Liang Xiuping, Li Yanhong, Wu Yinlan, Wu Tong, Huang Deying, Tang Ziyi, Cheng Lu, Tan Chunyu, Liao Ronghui, Zhao Jing, Liao Zehui, Luo Yubin, Liu Yi
Department of Rheumatology & Immunology, Laboratory of Rheumatology and Immunology, West China Hospital, Sichuan University, Chengdu, Sichuan, China.
Department of Pulmonary and Critical Care Medicine, West China Hospital, Sichuan University, Chengdu, 610041, China.
Stem Cell Res Ther. 2025 Mar 24;16(1):145. doi: 10.1186/s13287-025-04266-w.
Pulmonary fibrosis (PF) is a disease with high morbidity and mortality rates, but effective treatment options are extremely limited. Mesenchymal stem cells (MSCs) and their derivatives show promise as potential therapeutics for PF. However, the underlying mechanisms responsible for these beneficial effects remain poorly understood. The objective of this study was to elucidate the specific mechanism through which microvesicles derived from human umbilical cord MSCs (MSC-MVs) alleviate PF.

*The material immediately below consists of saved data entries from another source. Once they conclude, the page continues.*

-- ==== Sys2Proof/Certificates/Slice0/Obligations.lean ====
section
/-! DEFINITION. The statements for the provers, and the words they are written in: which instructions a statement is about, and
which operand each of them has. -/

namespace Sys2Proof.Claims

open Sys2Proof.Machine

/-- The operand of each form of ADC (R161). -/
def adcForm : Instr → Option Operand
  | .adcDpXInd o => some (.mem (.dpXInd o))
  | .adcSr o => some (.mem (.sr o))
  | .adcDp o => some (.mem (.dp o))
  | .adcDpIndLong o => some (.mem (.dpIndLong o))
  | .adcImm v => some (.imm v)
  | .adcAbs o => some (.mem (.abs o))
  | .adcLong o => some (.mem (.long o))
  | .adcDpIndY o => some (.mem (.dpIndY o))
  | .adcDpInd o => some (.mem (.dpInd o))
  | .adcSrIndY o => some (.mem (.srIndY o))
  | .adcDpX o => some (.mem (.dpX o))
  | .adcDpIndLongY o => some (.mem (.dpIndLongY o))
  | .adcAbsY o => some (.mem (.absY o))
  | .adcAbsX o => some (.mem (.absX o))
  | .adcLongX o => some (.mem (.longX o))
  | _ => none

/-- The operand of each form of SBC (R163). -/
def sbcForm : Instr → Option Operand
  | .sbcDpXInd o => some (.mem (.dpXInd o))
  | .sbcSr o => some (.mem (.sr o))
  | .sbcDp o => some (.mem (.dp o))
  | .sbcDpIndLong o => some (.mem (.dpIndLong o))
  | .sbcImm v => some (.imm v)
  | .sbcAbs o => some (.mem (.abs o))
  | .sbcLong o => some (.mem (.long o))
  | .sbcDpIndY o => some (.mem (.dpIndY o))
  | .sbcDpInd o => some (.mem (.dpInd o))
  | .sbcSrIndY o => some (.mem (.srIndY o))
  | .sbcDpX o => some (.mem (.dpX o))
  | .sbcDpIndLongY o => some (.mem (.dpIndLongY o))
  | .sbcAbsY o => some (.mem (.absY o))
  | .sbcAbsX o => some (.mem (.absX o))
  | .sbcLongX o => some (.mem (.longX o))
  | _ => none

/-- The operand of each form of AND (R191). -/
def andForm : Instr → Option Operand
  | .andDpXInd o => some (.mem (.dpXInd o))
  | .andSr o => some (.mem (.sr o))
  | .andDp o => some (.mem (.dp o))
  | .andDpIndLong o => some (.mem (.dpIndLong o))
  | .andImm v => some (.imm v)
  | .andAbs o => some (.mem (.abs o))
  | .andLong o => some (.mem (.long o))
  | .andDpIndY o => some (.mem (.dpIndY o))
  | .andDpInd o => some (.mem (.dpInd o))
  | .andSrIndY o => some (.mem (.srIndY o))
  | .andDpX o => some (.mem (.dpX o))
  | .andDpIndLongY o => some (.mem (.dpIndLongY o))
  | .andAbsY o => some (.mem (.absY o))
  | .andAbsX o => some (.mem (.absX o))
  | .andLongX o => some (.mem (.longX o))
  | _ => none

/-- The operand of each form of EOR (R193). -/
def eorForm : Instr → Option Operand
  | .eorDpXInd o => some (.mem (.dpXInd o))
  | .eorSr o => some (.mem (.sr o))
  | .eorDp o => some (.mem (.dp o))
  | .eorDpIndLong o => some (.mem (.dpIndLong o))
  | .eorImm v => some (.imm v)
  | .eorAbs o => some (.mem (.abs o))
  | .eorLong o => some (.mem (.long o))
  | .eorDpIndY o => some (.mem (.dpIndY o))
  | .eorDpInd o => some (.mem (.dpInd o))
  | .eorSrIndY o => some (.mem (.srIndY o))
  | .eorDpX o => some (.mem (.dpX o))
  | .eorDpIndLongY o => some (.mem (.dpIndLongY o))
  | .eorAbsY o => some (.mem (.absY o))
  | .eorAbsX o => some (.mem (.absX o))
  | .eorLongX o => some (.mem (.longX o))
  | _ => none

/-- The operand of each form of ORA (R194). -/
def oraForm : Instr → Option Operand
  | .oraDpXInd o => some (.mem (.dpXInd o))
  | .oraSr o => some (.mem (.sr o))
  | .oraDp o => some (.mem (.dp o))
  | .oraDpIndLong o => some (.mem (.dpIndLong o))
  | .oraImm v => some (.imm v)
  | .oraAbs o => some (.mem (.abs o))
  | .oraLong o => some (.mem (.long o))
  | .oraDpIndY o => some (.mem (.dpIndY o))
  | .oraDpInd o => some (.mem (.dpInd o))
  | .oraSrIndY o => some (.mem (.srIndY o))
  | .oraDpX o => some (.mem (.dpX o))
  | .oraDpIndLongY o => some (.mem (.dpIndLongY o))
  | .oraAbsY o => some (.mem (.absY o))
  | .oraAbsX o => some (.mem (.absX o))
  | .oraLongX o => some (.mem (.longX o))
  | _ => none

/-- The operand location of each memory form of BIT (R192). -/
def bitForm : Instr → Option AddrMode
  | .bitDp o => some (.dp o)
  | .bitAbs o => some (.abs o)
  | .bitDpX o => some (.dpX o)
  | .bitAbsX o => some (.absX o)
  | _ => none

/-- The operand of each form of CMP (R229). -/
def cmpForm : Instr → Option Operand
  | .cmpDpXInd o => some (.mem (.dpXInd o))
  | .cmpSr o => some (.mem (.sr o))
  | .cmpDp o => some (.mem (.dp o))
  | .cmpDpIndLong o => some (.mem (.dpIndLong o))
  | .cmpImm v => some (.imm v)
  | .cmpAbs o => some (.mem (.abs o))
  | .cmpLong o => some (.mem (.long o))
  | .cmpDpIndY o => some (.mem (.dpIndY o))
  | .cmpDpInd o => some (.mem (.dpInd o))
  | .cmpSrIndY o => some (.mem (.srIndY o))
  | .cmpDpX o => some (.mem (.dpX o))
  | .cmpDpIndLongY o => some (.mem (.dpIndLongY o))
  | .cmpAbsY o => some (.mem (.absY o))
  | .cmpAbsX o => some (.mem (.absX o))
  | .cmpLongX o => some (.mem (.longX o))
  | _ => none

/-- The operand of each form of CPX (R230). -/
def cpxForm : Instr → Option Operand
  | .cpxImm v => some (.imm v)
  | .cpxDp o => some (.mem (.dp o))
  | .cpxAbs o => some (.mem (.abs o))
  | _ => none

/-- The operand of each form of CPY (R231). -/
def cpyForm : Instr → Option Operand
  | .cpyImm v => some (.imm v)
  | .cpyDp o => some (.mem (.dp o))
  | .cpyAbs o => some (.mem (.abs o))
  | _ => none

The effects of MSC-MVs on PF in bleomycin (BLM)-induced mice were assessed via histological staining, flow cytometry, and enzyme-linked immunosorbent assays (ELISAs). The potential therapeutic target was identified via RNA sequencing (RNA-seq) analysis, followed by validation via real-time quantitative polymerase chain reaction (RT‒qPCR), ELISAs, scratch testing, and western blotting (WB).
MSC-MVs significantly attenuated collagen fiber deposition and downregulated the expression of extracellular matrix components in the lungs of the BLM-induced mice. Moreover, this treatment substantially ameliorated lung inflammation by reducing the monocyte‒macrophage ratio and the TNF-α and IL-6 levels. Further analyses revealed that MSC-MVs inhibited the classic chemotactic CCL2/CCR2 axis of monocyte‒macrophages, leading to reduced recruitment of monocytes‒macrophages to the lungs, which decreased lung inflammation and prevented fibrotic progression. Both in vitro and in vivo findings demonstrated that MSC-MVs suppressed ERK1/2 phosphorylation followed by decreased CCL2 production to modulate monocyte-macrophage migration.
Our findings demonstrate that the protective effect of MSC-MVs against BLM-induced lung toxicity was achieved through the inhibition of the ERK1/2 signaling pathway, leading to the suppression of CCL2 expression and subsequent modulation of monocyte-macrophage migration, thereby establishing a theoretical basis for the effect of MSC-MVs in PF.
肺纤维化(PF)是一种发病率和死亡率都很高的疾病,但有效的治疗选择极其有限。间充质干细胞(MSCs)及其衍生物有望成为PF的潜在治疗方法。然而,这些有益作用的潜在机制仍知之甚少。本研究的目的是阐明人脐带间充质干细胞来源的微泡(MSC-MVs)减轻PF的具体机制。
通过组织学染色、流式细胞术和酶联免疫吸附测定(ELISA)评估MSC-MVs对博来霉素(BLM)诱导的小鼠PF的影响。通过RNA测序(RNA-seq)分析确定潜在的治疗靶点,随后通过实时定量聚合酶链反应(RT-qPCR)、ELISA、划痕试验和蛋白质印迹法(WB)进行验证。
MSC-MVs显著减轻了BLM诱导的小鼠肺部胶原纤维沉积,并下调了细胞外基质成分的表达。此外,这种治疗通过降低单核细胞-巨噬细胞比例以及TNF-α和IL-6水平,显著改善了肺部炎症。进一步分析表明,MSC-MVs抑制了单核细胞-巨噬细胞的经典趋化CCL2/CCR2轴,导致单核细胞-巨噬细胞向肺部的募集减少,从而减轻了肺部炎症并阻止了纤维化进展。体外和体内研究结果均表明,MSC-MVs抑制ERK1/2磷酸化,随后减少CCL2生成,以调节单核细胞-巨噬细胞迁移。
我们的研究结果表明,MSC-MVs对BLM诱导的肺毒性的保护作用是通过抑制ERK1/2信号通路实现的,导致CCL2表达受到抑制,随后调节单核细胞-巨噬细胞迁移,从而为MSC-MVs在PF中的作用建立了理论基础。